The term “Knowledge Graph” is widely used to refer to a large scale semantic network consisting of entities and concepts as well as the semantic relationships among them, using representation languages such as RDF and RDF Schema [1]. Such knowledge graphs are used in the construction of many knowledge-based applications in medicine, such as extracting information from patient records [2], personalised medicine [3], support for co-morbidity analysis [4], data integration on drugs and their interactions [5], and many others [6,7,8,9].

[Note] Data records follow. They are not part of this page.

-- ==== Sys2Proof/Machine/Faults.lean ====
section
/-!
DEFINITION. Device faults and restarts: HOLD (16 R459, R460), the restarts of management firmware and of the security core (11 R344 to R346;
17 R481, R482), the die bridge (01 R22, R23), SRAM errors (01 R26; 17 R473) and losses of lock (16 R465).
-/
namespace Sys2Proof.Machine

/-! ### HOLD -/

/-- HOLD may be entered: from every mode but OFF and KEEP (16 Table 16.2); during power-up also from OFF (18 R506). -/
def Device.canHold (d : Device) : Bool :=
  d.modes.mode != mKeep && d.modes.mode != mHold && !(d.modes.mode == mOff && d.phys.powerLost)

/-- A running channel stops at once and is DEFINED without further pictures (16 R459); what was staged for it applies as it does for a channel that is not
live. -/
def Device.haltChannel (d : Device) (c : Nat) : Device :=
  let x := d.chan c
  let left := d.rk.staged.filter (fun s => s.channel == c)
  let d0 := if x.state == .live then d.asRun c 2 0 (x.next - 1) (x.next - 1) else d
  let d1 : Device := { d0 with rk := { d0.rk with staged := d0.rk.staged.filter (fun s => s.channel != c) } }
  left.foldl landLeft ((d1.toDefined c).sealCommit c)

/-- A port's media launches stop; host queues and PTP go on (16 Table 16.1). -/
def PortSched.quiet (x : PortSched) : PortSched :=
  { x with
    due := x.due.filter (fun k => k.kind == 3)
    calendar := x.calendar.filter (fun k => k.copy.kind == 3)
    waiting := x.waiting.filter (fun w => w.cls != 5) }

/-- The self-test under way is recorded as aborted (17 R488), and its command is decided with its run. -/
def Device.dropTest (d : Device) : Device :=
  let run := (d.serv.testing.map (·.run)).getD 0
  match takeWork (fun w => w.op == 0x0C04) d.rk.works with
  | none => d.abortTest
  | some (w, r) => ({ d with rk := { d.rk with works := r } }.abortTest).decideCtx w.ctx stOk (65536 * (run % 65536)) none d.now

/-- HOLD is entered (16 R459): E015 with the cause, live blocks and launches stop, and a transition under way is abandoned (16 R460). -/
def Device.enterHold (cause : Nat) (d : Device) : Device :=
  if d.canHold then
    let old := d.modes.mode
    let ctx := d.modes.transition.bind (·.ctx)
    let live := (d.code.channels.filter (fun e => e.2.running)).map (·.1)
    let d1 := live.foldl Device.haltChannel (d.raise [(15, cause)])
    let d2 : Device := { d1 with sched := { d1.sched with ports := Tab.mapVals (fun _ p => p.quiet) d1.sched.ports } }
    let d3 := (d2.journal.replays.map (·.1)).foldl (fun d n => d.endReplay n 1) d2
    let d4 := match d3.serv.update with
      | none => d3
      | some u => d3.endUpdate u stBadState 0x0C0B
    let d5 := d4.dropTest.settleDrains
    let d6 : Device := { d5 with modes := { d5.modes with transition := none, holdCause := cause } }
    (d6.arrive mHold).endTransition ⟨ctx, old, mHold, stBadState, 0x15, d6.now⟩
  else d

/-! ### Restarts of management firmware (11 R344 to R346) -/

/-- An image of a kind switches to the other slot. -/
def Device.switchImage (k : Nat) (d : Device) : Device := d.setImage k ((d.serv.image k).activate false)

/-- The activation of a kind that has begun. -/
def Device.activatingKind (k : Nat) (d : Device) : Option Activating := d.serv.activating.filter (fun a => a.kind == k)

def Device.setActivating (a : Activating) (d : Device) : Device := { d with serv := { d.serv with activating := some a } }

/-- The activation of a kind may restart its firmware now. -/
def Device.restartAsked (k : Nat) (d : Device) : Option Activating :=
  (d.activatingKind k).filter (fun a => !a.restarted && a.ctx.isSome && Nat.ble a.began d.now)

/-- Every command that has been taken has its outcome (11 R345), but for those that wait for a unit and the activation itself. -/
def Device.allDecided (d : Device) : Bool :=
  d.rk.works.all (fun w => w.op == 0x0C03) && d.comp.jobs.isEmpty && d.comp.waits.isEmpty && d.serv.update.isNone && d.serv.drains.isEmpty
    && d.modes.transition.isNone

/-- Management firmware goes down: E019. -/
def Device.mgmtDown (cause : Nat) (d : Device) : Device :=
  { d.mgmtStop with rk := { d.rk with mgmtUp := false, restartBegan := d.now, restartCause := cause } }.raise [(19, det2 (codeOf 19 0) cause)]

/-- A commanded restart begins (11 R345; 17 R481): commands that wait for a unit are returned with BUSY first; the new image is the one to start. -/
def Device.commandedRestart (a : Activating) (hint : Nat) (d : Device) : Device :=
  let d1 : Device := { d with rk := { d.rk with waiting := [] } }
  let d2 := d.rk.waiting.foldl (fun d w => d.decideCtx w.ctx stBusy hint none d.now) d1
  ((d2.switchImage 2).setActivating { a with restarted := true }).mgmtDown 1

/-- MGMT_RESTART_BEGIN (11 R344): `cause` is 1 commanded, 2 watchdog, 3 firmware fault; `hint` the expected end of the restart, µs. -/
def mgmtRestart (cause hint : Nat) (d : Device) : Device :=
  if !d.rk.mgmtUp then d
  else if cause = 1 then match d.restartAsked 2 with
    | none => d
    | some a => if d.allDecided then d.commandedRestart a hint else d
  else d.mgmtDown cause

def execMgmtRestartBegin (t : Nat) (cause : Fin 4) (hint : Nat) (s : State) : Host.Outcome State Fault Refusal :=
  .next { s with dev := if cause.val = 0 then s.dev.at_ t else mgmtRestart cause hint (s.dev.at_ t) }

/-- Work that hardware carries on through a restart: AUDIO_PORT_SET's zero crossing, a check unit's run, and an activation. -/
def Work.inHardware (w : Work) : Bool := w.op == 0x0A01 || w.op == 0x090C || w.op == 0x0C03

/-- Commands that an unplanned restart has caught before they were committed are decided INTERNAL (11 R346); the units of their work are out of service. -/
def Device.interrupted (d : Device) : Device :=
  let cut := d.rk.works.filter (fun w => !w.inHardware)
  let all := cut ++ d.rk.waiting
  let d1 : Device := { d with rk := { d.rk with works := d.rk.works.filter Work.inHardware, waiting := [] } }
  let d2 := d1.abortTest
  let d3 := (List.range 4).foldl (fun (d : Device) g => if (d.dram.group g).service = 3 || (d.dram.group g).service = 4 then
    d.setGroupFor 0 g { d.dram.group g with service := 2 } else d) d2
  let d4 := (cut.filter (fun w => w.op == 0x0C01 && d3.unitState (w.unit - 0x1000) == 4)).foldl (fun (d : Device) w => d.setUnit (w.unit - 0x1000) 2 0) d3
  all.foldl (fun d w => d.decideCtx w.ctx stInternal 1 none d.now) d4

/-- The activation's command is decided: OK, or, where the previous slot runs, BAD_STATE (17 R481, R482). -/
def Device.endActivation (k : Nat) (d : Device) : Device :=
  match d.activatingKind k with
  | none => d
  | some a => match a.ctx with
    | none => d
    | some c =>
      if !a.restarted then d
      else
        let x := d.serv.image k
        let d1 := if a.fellBack then d else if a.commitFloor then d.setImage k { x with floor := Nat.max x.floor x.running.secVersion } else d
        let d2 := d1.setActivating { a with ctx := none, upAt := some d.now }
        let d3 : Device := { d2 with rk := { d2.rk with works := d2.rk.works.filter (fun w => w.op != 0x0C03) } }
        d3.decideCtx c (if a.fellBack then stBadState else stOk) (if a.fellBack then 0x0C0A else 0) none d.now

/-- MGMT_RESTART_END (11 R344, R346): firmware takes entries again. -/
def mgmtRestartEnd (d : Device) : Device :=
  if d.rk.mgmtUp || d.rk.restartCause = 0 || d.modes.mode == mKeep || d.modes.mode == mOff then d
  else
    let x := d.rk
    let up : RanrokState := { x with
      mgmtUp := true, mgmtUpSince := d.now, restarts := satAdd 0xFFFFFF x.restarts 1, restartMs := Nat.min ((d.now - x.restartBegan) / msec) 0xFFFFFF }
    let d1 := { d with rk := up }.raise [(19, det2 (codeOf 19 1) x.restartCause)]
    let d2 := if x.restartCause = 1 then d1 else d1.interrupted
    let d3 := (d2.endActivation 2).identImages
    let late := d3.modes.late
    (late.foldl (fun (d : Device) e => d.tellEnd e) { d3 with modes := { d3.modes with late := [] } }).updateNext

def execMgmtRestartEnd (t : Nat) (s : State) : Host.Outcome State Fault Refusal := .next { s with dev := mgmtRestartEnd (s.dev.at_ t) }

/-! ### Restarts of the security core (17 R482) -/

/-- 400 ms (17 R482). -/
def secRestartTime : Nat := 400 * msec

/-- The commands at the security core are answered BUSY (04 R130). -/
def Device.busyJobs (d : Device) : Device :=
  d.comp.jobs.foldl (fun d j => d.decideCtx j.ctx stBusy (secRestartTime / usec) none d.now) { d with comp := { d.comp with jobs := [] } }

/-- The security core goes down: E013, SPDM sessions end, IDE streams run on. -/
def Device.secDown (d : Device) : Device :=
  ({ d with link := { d.link with secUp := false, secRestartEnd := d.now + secRestartTime, sessions := [] } }.raise [(13, codeOf 13 0)]).busyJobs

/-- A restart that has failed (17 Table 17.10): the third within ten minutes is a cause of HOLD. -/
def Device.secFailed (d : Device) : Device :=
  let recent := d.serv.secFails.filter (fun t => Nat.ble d.now (t + 600 * second)) ++ [d.now]
  let d1 := { d with serv := { d.serv with secFails := recent } }.secDown
  if 3 ≤ recent.length then d1.enterHold 6 else d1

/-- The security core restarts by itself. -/
def Device.secRestart (d : Device) : Device := if d.link.secUp then d.secDown else d.secFailed

/-- SEC_RESTART_BEGIN (17 R482): `commanded` for an activation, otherwise by its watchdog; a restart while it is down is a restart that has failed. -/
def secRestartBegin (commanded : Bool) (d : Device) : Device :=
  if d.modes.mode == mKeep || d.modes.mode == mOff then d
  else if commanded then match d.restartAsked 3 with
    | none => d
    | some a => if d.link.secUp then ((d.switchImage 3).setActivating { a with restarted := true }).secDown else d
  else d.secRestart

def execSecRestartBegin (t : Nat) (commanded : Bool) (s : State) : Host.Outcome State Fault Refusal :=
  .next { s with dev := secRestartBegin commanded (s.dev.at_ t) }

Medical knowledge graphs typically cover very wide areas of medical knowledge: all proteins (UniProt), many known disease–gene associations (DisGeNet), as many drugs as possible (Drugbank), as many drug–drug interactions as are known (Sider), and massively integrated knowledge graphs such as Bio2RDFFootnote 1 and Linked Life Data.Footnote 2 We have constructed Knowledge Graphs of Kawasaki Disease, or alternatively called Kawasaki Disease Knowledge Graphs (KDKG). The KDKG integrates a variety of knowledge resources related to Kawasaki Disease, including clinical guidelines, clinical trials, medical literature, drug knowledge base, and clinical ontology knowledge bases such as SNOMED CTFootnote 3 in clinical medical concept terminology, etc. By constructing Knowledge Graphs of Kawasaki Disease, comprehensive knowledge can be effectively transformed into well-structured knowledge. It enables us to adopt a knowledge base method and obtain corresponding knowledge quickly and accurately through semantic queries. It provides well-structured data infrastructure for clinical decision support.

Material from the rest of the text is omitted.